How we come to know a thing is a curious amalgam of experience, perception, interpretation and its assimilation with what we believe we already understand.  Though we assume our world view to be comprised of astute observation and cool rationality, it’s just as likely to be the product of magical thinking about how do the car keys teleport themselves into the fridge or mitigating factors like why one attracts more than their fair share of idiot drivers on the way to an important engagement. Some theories posit that there is an absolute reality that we can come to know in its basic forms, like time, space and energy. This view suggests that these forces intersect and reveal some representation of “reality” to us. Scientists sometimes refer to this act as “unlocking the secrets of nature.” That is, the world shows itself to us if we are paying attention.
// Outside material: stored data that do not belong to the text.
-- ==== Sys2Proof/Safety.lean ====
section
/-! DEFINITION. What a safe run is, in the terms the claims use. -/

namespace Sys2Proof.Machine

/-- The memories are in their canonical form: local memory (HBM and the Crock) and host memory, addresses strictly rising and
no byte listed that an unlisted address reads as. -/
def State.MemOk (s : State) : Prop := Memory.wf s.mem = true ∧ Memory.wf s.host = true

/-- Every command that waits names units the part has. -/
def State.QueueOk (s : State) : Prop := s.pending.all Instr.wf = true

/-- The outcome is a next state: the machine neither stopped with a fault nor refused the command. -/
def Out.Goes (o : Out) : Prop := ∃ t, o = .next t

/-- A state from which the machine takes its next step without a fault or a refusal. -/
def State.Safe (s : State) : Prop := Out.Goes (step s)

/-! ## What a command may touch -/

/-- The fields of State, by name. -/
inductive Field where
  | pending | time | freeCtr | mem | memBad | memCorr | memCe | memUe | host | hostBad | streams | waiting | baskets | pans | pots | scales | tokens | globals
  | nextUid | fastQ | ket | cal | feu | dzf | hq | trv | dev | evq | tx | hellos | joins | msix | mgmt
  deriving DecidableEq, Repr

/-- A field reads the same in two states. -/
def Field.same (s t : State) : Field → Prop
  | .pending => t.pending = s.pending
  | .time => t.time = s.time
  | .freeCtr => t.freeCtr = s.freeCtr
  | .mem => t.mem = s.mem
  | .memBad => t.memBad = s.memBad
  | .memCorr => t.memCorr = s.memCorr
  | .memCe => t.memCe = s.memCe
  | .memUe => t.memUe = s.memUe
  | .host => t.host = s.host
  | .hostBad => t.hostBad = s.hostBad
  | .streams => t.streams = s.streams
  | .waiting => t.waiting = s.waiting
  | .baskets => t.baskets = s.baskets
  | .pans => t.pans = s.pans
  | .pots => t.pots = s.pots
  | .scales => t.scales = s.scales
  | .tokens => t.tokens = s.tokens
  | .globals => t.globals = s.globals
  | .nextUid => t.nextUid = s.nextUid
  | .fastQ => t.fastQ = s.fastQ
  | .ket => t.ket = s.ket
  | .cal => t.cal = s.cal
  | .feu => t.feu = s.feu
  | .dzf => t.dzf = s.dzf
  | .hq => t.hq = s.hq
  | .trv => t.trv = s.trv
  | .dev => t.dev = s.dev
  | .evq => t.evq = s.evq
  | .tx => t.tx = s.tx
  | .hellos => t.hellos = s.hellos
  | .joins => t.joins = s.joins
  | .msix => t.msix = s.msix
  | .mgmt => t.mgmt = s.mgmt

/-- Every field outside W reads the same in two states. -/
def Unchanged (W : List Field) (s t : State) : Prop := ∀ f, f ∉ W → f.same s t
Yet other views suggest that it is our biases and predispositions in our encounters with the world that determines not only how we come to know, but what we know. So, for instance, if a person is raised in the countryside, they may view city life as chaotic even though urban centers typically accommodate much larger groups of people in a much smaller spaces than rural areas. In this view, we project our own biases onto the world. “Reality” is a product we manufacture in our mind and culture. As the New Age gurus say, “You will see it when you believe it.”
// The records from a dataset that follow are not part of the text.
-- ==== Sys2Proof/Certificates/Slice0/Obligations.lean ====
section
/-! DEFINITION. The statements for the provers. Each says what its docstring says, of every state that meets its hypotheses; most
come from the spec's numbered rules, and one that rests on a choice of the model names its log entry. -/

open Sys2Proof Sys2Proof.Machine

/-- A step takes the command at the front of the queue and is that command's effect with the queue's rest. With nothing in the
queue the machine's own choice is that a nanosecond passes, while the clock runs and no slew holds the counter (11, R354;
log entries 17 and 44). -/
def Obligations.StepRunsTheFrontCommand : Prop :=
  (∀ (s : State) (c : Instr) (rest : List Instr),
    step { s with pending := c :: rest } = exec c { s with pending := rest }) ∧
  (∀ (s : State), s.pending = [] → s.clocked = true → s.dzf.slew = 0 → (∀ n, n < 3 → (s.inp n).edgeAt = none) →
    step s = .next { s with time := s.time + 1 })

/-- A command that names units the part has runs on to a next state from every state; one that does not stops with the fault
that says so, and only with it (00, R6; log entry 15). -/
def Obligations.CommandsRunExactlyWhereTheirUnitsExist : Prop :=
  ∀ (c : Instr) (s : State),
    (c.wf = true → ∃ t, exec c s = .next t) ∧ (c.wf = false → exec c s = .fault .noSuchUnit)

/-- Every command leaves every field of the state outside its own list as it was, and the queue is on no list. -/
def Obligations.CommandsTouchOnlyTheirFields : Prop :=
  ∀ (c : Instr) (s t : State), exec c s = .next t → Unchanged (touches c) s t ∧ t.pending = s.pending

/-- Every step, from every state whose memories are in their canonical form, leaves them so. -/
def Obligations.StepsKeepMemoryCanonical : Prop :=
  ∀ (s t : State), s.MemOk → step s = .next t → t.MemOk

/-- No step takes a token's count above 65,535 (05, R155). -/
def Obligations.StepsKeepTokenCountsInRange : Prop :=
  ∀ (s t : State),
    (∀ k, (tget tokDflt s.tokens k).count ≤ 65535) → (∀ k, (tget tokDflt s.globals k).count ≤ 65535) → step s = .next t →
    (∀ k, (tget tokDflt t.tokens k).count ≤ 65535) ∧ (∀ k, (tget tokDflt t.globals k).count ≤ 65535)

/-- After reset the memories are canonical and empty, the queue holds nothing, every stream is IDLE, every Pot FREE, every token
0, the Baskets are WARMING, each has its Pans 0 to 15 in their slots and Pan 16 SPARE, the ports are DOWN and the node has no
ID (02, R67; 05, R155; 07, R230; 11, Tables 11-3, 11-18; 14, Table 14-4). -/
def Obligations.ResetStateIsAsTheTablesSay : Prop :=
  State.reset.MemOk ∧ State.reset.pending = [] ∧ State.reset.mem = [] ∧
  (∀ i, (State.reset.str i).st = .idle) ∧ (∀ h n, (State.reset.pot h n).st = .free) ∧
  (∀ h c, (State.reset.tok h c).count = 0 ∧ (State.reset.tok h c).ovf = false) ∧
  (∀ h, (State.reset.bsk h).st = .warming ∧ (State.reset.bsk h).seqCfg = 0x3E8 ∧ (State.reset.bsk h).inflight = []) ∧
  (∀ h k, k < 16 → (State.reset.pan (h * 17 + k)).mode = .inService ∧ (State.reset.pan (h * 17 + k)).slot = some k) ∧
  (∀ h, (State.reset.pan (h * 17 + 16)).mode = .spare ∧ (State.reset.pan (h * 17 + 16)).slot = none) ∧
  (∀ n, (State.reset.port n).st = .down ∧ (State.reset.port n).en = true) ∧
  State.reset.dzf.idValid = false ∧ State.reset.dzf.nodeId = 0xFFFF ∧ State.reset.dev.perst = true

/-- NOP, WAIT, SIG, FENCE, and a YIELD with nothing pending, go on at the next step and do nothing but take and signal their
tokens (05, R148 to R150, R155, R183). -/
def Obligations.PlainControlStepsGoOn : Prop :=
  ∀ (s : State) (sid : Nat) (h : Hdr),
    let u := headRead s sid h
    let v := { u.str sid with ptr := (s.str sid).ptr + 1 }
    (HeadReady s sid 0x00 h → ∃ t, exec (.nop sid) s = .next t ∧ CtlDone u t sid h v) ∧
    (HeadReady s sid 0x06 h → ∃ t, exec (.wait sid) s = .next t ∧ CtlDone u t sid h v) ∧
    (HeadReady s sid 0x07 h → ∃ t, exec (.sig sid) s = .next t ∧ CtlDone u t sid h v) ∧
    (HeadReady s sid 0x08 h → ∃ t, exec (.fence sid) s = .next t ∧ CtlDone u t sid h v) ∧
    (HeadReady s sid 0x09 h → s.movePending sid = false → ∃ t, exec (.yield sid) s = .next t ∧ CtlDone u t sid h v)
In order to integrate these seemingly antagonistic perspectives, we must re-view them in the context of each other. While we may safely assume the existence of an objective world it is at best difficult to comprehend it in its totality given our precarious subjective experience of swimming in the middle of it. Conversely, to assume our own subjective experience determines the reality of the objective world is to believe that we may walk on water just by believing it so.  What is needed is a way to integrate the subjective with the objective – our Self within our world and vice versa. Let us suppose that both are in perpetual process of being and becoming from evolution to revolution. While our world is in such flux and flow that we may not step in the same river twice we may represent these dynamics with fixed and eternal structures to describe and define them: Numbers, directions and physics. These oppositions or pairs of contrary properties, North or South, East or West, are not the unified reality of the world in itself, but they do provide us with the ability to make maps and make sense of our journey in it. They guide us from here to there.
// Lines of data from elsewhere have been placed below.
-- ==== Sys2Proof/Laws/Frame.lean ====
section
/-! SUPPORT. What every operation leaves as it was, field by field of State:
the shared operations, the sequencer and the Pots. -/

namespace Sys2Proof.Machine

set_option linter.unusedSimpArgs false
set_option linter.unusedTactic false
set_option linter.unusedVariables false
set_option linter.unreachableTactic false

/-- Every field of the first list is in the second. -/
def Within : List Field → List Field → Prop
  | [], _ => True
  | a :: l, W => a ∈ W ∧ Within l W
theorem within_nil (W) : Within [] W = True := propext ⟨fun _ => trivial, fun _ => trivial⟩
theorem within_cons (a l W) : Within (a :: l) W = (a ∈ W ∧ Within l W) := propext ⟨id, id⟩
theorem within_mem {l W : List Field} (w : Within l W) : ∀ a ∈ l, a ∈ W := by
  induction l with
  | nil => intro a h; cases h
  | cons b l ih => intro a h; rcases List.mem_cons.mp h with rfl | h
                   · exact w.1
                   · exact ih w.2 a h
theorem within_of {l W : List Field} (h : ∀ a ∈ l, a ∈ W) : Within l W := by
  induction l with
  | nil => trivial
  | cons b l ih => exact ⟨h b (by simp), ih fun a ha => h a (by simp [ha])⟩
theorem within_mono {l L W : List Field} (w : Within L W) (hs : (l.all fun a => decide (a ∈ L)) = true := by decide) : Within l W :=
  within_of fun a ha => within_mem w a (by simpa using List.all_eq_true.mp hs a ha)
/-- Outside W the state is as s0 was. -/
def Fr (W : List Field) (s0 s : State) : Prop := Unchanged W s0 s
/-- Every next state of an outcome. -/
def FrO (W : List Field) (s0 : State) (o : Out) : Prop := ∀ t, o = .next t → Fr W s0 t
/-- A state that is there. -/
def FrM (W : List Field) (s0 : State) (o : Option State) : Prop := ∀ t, o = some t → Fr W s0 t
/-- The state of a pair. -/
def FrL {α : Type} (W : List Field) (s0 : State) (p : State × α) : Prop := Fr W s0 p.1
/-- The state of a pair. -/
def FrR {α : Type} (W : List Field) (s0 : State) (p : α × State) : Prop := Fr W s0 p.2
theorem fr_refl (W s) : Fr W s s := fun f _ => by cases f <;> rfl
theorem fr_upd {W : List Field} {s0 s t : State} (h : Fr W s0 s) (hk : ∀ f, f ∉ W → f.same s t) : Fr W s0 t := by
  intro f hf
  have h1 := h f hf
  have h2 := hk f hf
  cases f <;> exact h2.trans h1
theorem frO_next (W s0) (s : State) : FrO W s0 (.next s) = Fr W s0 s :=
  propext ⟨fun h => h s rfl, fun h t e => by cases e; exact h⟩
theorem frO_fault (W s0) (r : Fault) : FrO W s0 (.fault r) = True := by simp [FrO]
theorem frM_some (W s0) (s : State) : FrM W s0 (some s) = Fr W s0 s :=
  propext ⟨fun h => h s rfl, fun h t e => by cases e; exact h⟩
theorem frM_none (W s0) : FrM W s0 none = True := by simp [FrM]
theorem frL_mk {α : Type} (W s0) (s : State) (a : α) : FrL W s0 (s, a) = Fr W s0 s := propext ⟨id, id⟩
theorem frR_mk {α : Type} (W s0) (s : State) (a : α) : FrR W s0 (a, s) = Fr W s0 s := propext ⟨id, id⟩
theorem frL_fold {α : Type} (W s0) (p : State × α) : Fr W s0 p.1 = FrL W s0 p := propext ⟨id, id⟩
theorem frR_fold {α : Type} (W s0) (p : α × State) : Fr W s0 p.2 = FrR W s0 p := propext ⟨id, id⟩
theorem fr_ite (W s0) (c : Prop) [Decidable c] (a b : State) : Fr W s0 (if c then a else b) = if c then Fr W s0 a else Fr W s0 b := by split <;> rfl
theorem frO_ite (W s0) (c : Prop) [Decidable c] (a b : Out) : FrO W s0 (if c then a else b) = if c then FrO W s0 a else FrO W s0 b := by split <;> rfl
theorem frM_ite (W s0) (c : Prop) [Decidable c] (a b : Option State) : FrM W s0 (if c then a else b) = if c then FrM W s0 a else FrM W s0 b := by split <;> rfl
theorem frL_ite {α : Type} (W s0) (c : Prop) [Decidable c] (a b : State × α) : FrL W s0 (if c then a else b) = if c then FrL W s0 a else FrL W s0 b := by split <;> rfl
theorem frR_ite {α : Type} (W s0) (c : Prop) [Decidable c] (a b : α × State) : FrR W s0 (if c then a else b) = if c then FrR W s0 a else FrR W s0 b := by split <;> rfl
theorem fr_dite {W s0} {c : Prop} [Decidable c] {a b : State} (ha : Fr W s0 a) (hb : Fr W s0 b) : Fr W s0 (if c then a else b) := by split <;> assumption
theorem fr_foldl {α : Type} (W s0) (f : State → α → State) (xs : List α) (s : State) (h : Fr W s0 s)
    (hf : ∀ s x, Fr W s0 s → Fr W s0 (f s x)) : Fr W s0 (xs.foldl f s) := by
  induction xs generalizing s with
  | nil => exact h
  | cons x xs ih => exact ih _ (hf _ _ h)
theorem frL_foldl {α β : Type} (W s0) (f : State × β → α → State × β) (xs : List α) (s : State × β) (h : FrL W s0 s)
    (hf : ∀ s x, FrL W s0 s → FrL W s0 (f s x)) : FrL W s0 (xs.foldl f s) := by
  induction xs generalizing s with
  | nil => exact h
  | cons x xs ih => exact ih _ (hf _ _ h)
theorem frR_foldl {α β : Type} (W s0) (f : β × State → α → β × State) (xs : List α) (s : β × State) (h : FrR W s0 s)
    (hf : ∀ s x, FrR W s0 s → FrR W s0 (f s x)) : FrR W s0 (xs.foldl f s) := by
  induction xs generalizing s with
  | nil => exact h
  | cons x xs ih => exact ih _ (hf _ _ h)
theorem frR_eq {α : Type} {W s0} {p : α × State} {a : α} {s : State} (hk : FrR W s0 p) (e : p = (a,
    s)) : Fr W s0 s := by subst e; exact hk
theorem frL_eq {α : Type} {W s0} {p : State × α} {a : α} {s : State} (hk : FrL W s0 p) (e : p = (s,
    a)) : Fr W s0 s := by subst e; exact hk
theorem frM_eq {W s0} {p : Option State} {s : State} (hk : FrM W s0 p) (e : p = some s) : Fr W s0 s := hk s e

theorem fr_mk_baskets {W s0} {x : State} (h : Fr W s0 x) (w12 : Field.baskets ∈ W) (v12) :
    Fr W s0 (State.mk x.pending x.time x.freeCtr x.mem x.memBad x.memCorr x.memCe x.memUe x.host x.hostBad x.streams x.waiting v12 x.pans x.pots x.scales x.tokens x.globals x.nextUid x.fastQ x.ket x.cal x.feu x.dzf x.hq x.trv x.dev x.evq x.tx x.hellos x.joins x.msix x.mgmt) := by
  refine fr_upd h fun f hf => ?_
  cases f <;> first | exact rfl | (exfalso; apply hf; assumption)

theorem fr_mk_cal {W s0} {x : State} (h : Fr W s0 x) (w21 : Field.cal ∈ W) (v21) :
    Fr W s0 (State.mk x.pending x.time x.freeCtr x.mem x.memBad x.memCorr x.memCe x.memUe x.host x.hostBad x.streams x.waiting x.baskets x.pans x.pots x.scales x.tokens x.globals x.nextUid x.fastQ x.ket v21 x.feu x.dzf x.hq x.trv x.dev x.evq x.tx x.hellos x.joins x.msix x.mgmt) := by
  refine fr_upd h fun f hf => ?_
  cases f <;> first | exact rfl | (exfalso; apply hf; assumption)

theorem fr_mk_dev {W s0} {x : State} (h : Fr W s0 x) (w26 : Field.dev ∈ W) (v26) :
    Fr W s0 (State.mk x.pending x.time x.freeCtr x.mem x.memBad x.memCorr x.memCe x.memUe x.host x.hostBad x.streams x.waiting x.baskets x.pans x.pots x.scales x.tokens x.globals x.nextUid x.fastQ x.ket x.cal x.feu x.dzf x.hq x.trv v26 x.evq x.tx x.hellos x.joins x.msix x.mgmt) := by
  refine fr_upd h fun f hf => ?_
  cases f <;> first | exact rfl | (exfalso; apply hf; assumption)

theorem fr_mk_dzf {W s0} {x : State} (h : Fr W s0 x) (w23 : Field.dzf ∈ W) (v23) :
    Fr W s0 (State.mk x.pending x.time x.freeCtr x.mem x.memBad x.memCorr x.memCe x.memUe x.host x.hostBad x.streams x.waiting x.baskets x.pans x.pots x.scales x.tokens x.globals x.nextUid x.fastQ x.ket x.cal x.feu v23 x.hq x.trv x.dev x.evq x.tx x.hellos x.joins x.msix x.mgmt) := by
  refine fr_upd h fun f hf => ?_
  cases f <;> first | exact rfl | (exfalso; apply hf; assumption)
We name the imperceptible forces that move through our world and describe them with structure and rules but they are not tamed as such for we have limited powers to make them better or worse. We give these ambiguous and ubiquitous forces names like the Market, the People, and the Spirit of the Age. The enigmatic philosopher Hegel called this creative power geist, a German term that roughly translates as spirit-mind, because self aware it progresses through the acts of Man across history towards its own freedom.  We characterize these forces as anthropomorphic because we experience them living and conscious presence in our lives. When this view is taken too far, the result is necromancy or primitive superstition where everything appears to be a sign and faith and folly become indistinguishable. But when tempered with reason, we can discern the authentic patterns and energy that flow around and within us.

The Ancient Greeks called this essence or underlying reality hypostasis, meaning the stable order below the surface of all that changes. This foundation is apparent to neither eye nor ear and can only be contemplated in the curio of the mind. While we may never know the essence of these implicit forces, we can discern some of their key functions and attributes and apply them to our own development. More so, we can seek out situations where growth is most favorable and apply practices that are most appropriate. Growth is a complicit progression from demand to expand from sought to wrought. That is what we will endeavor here.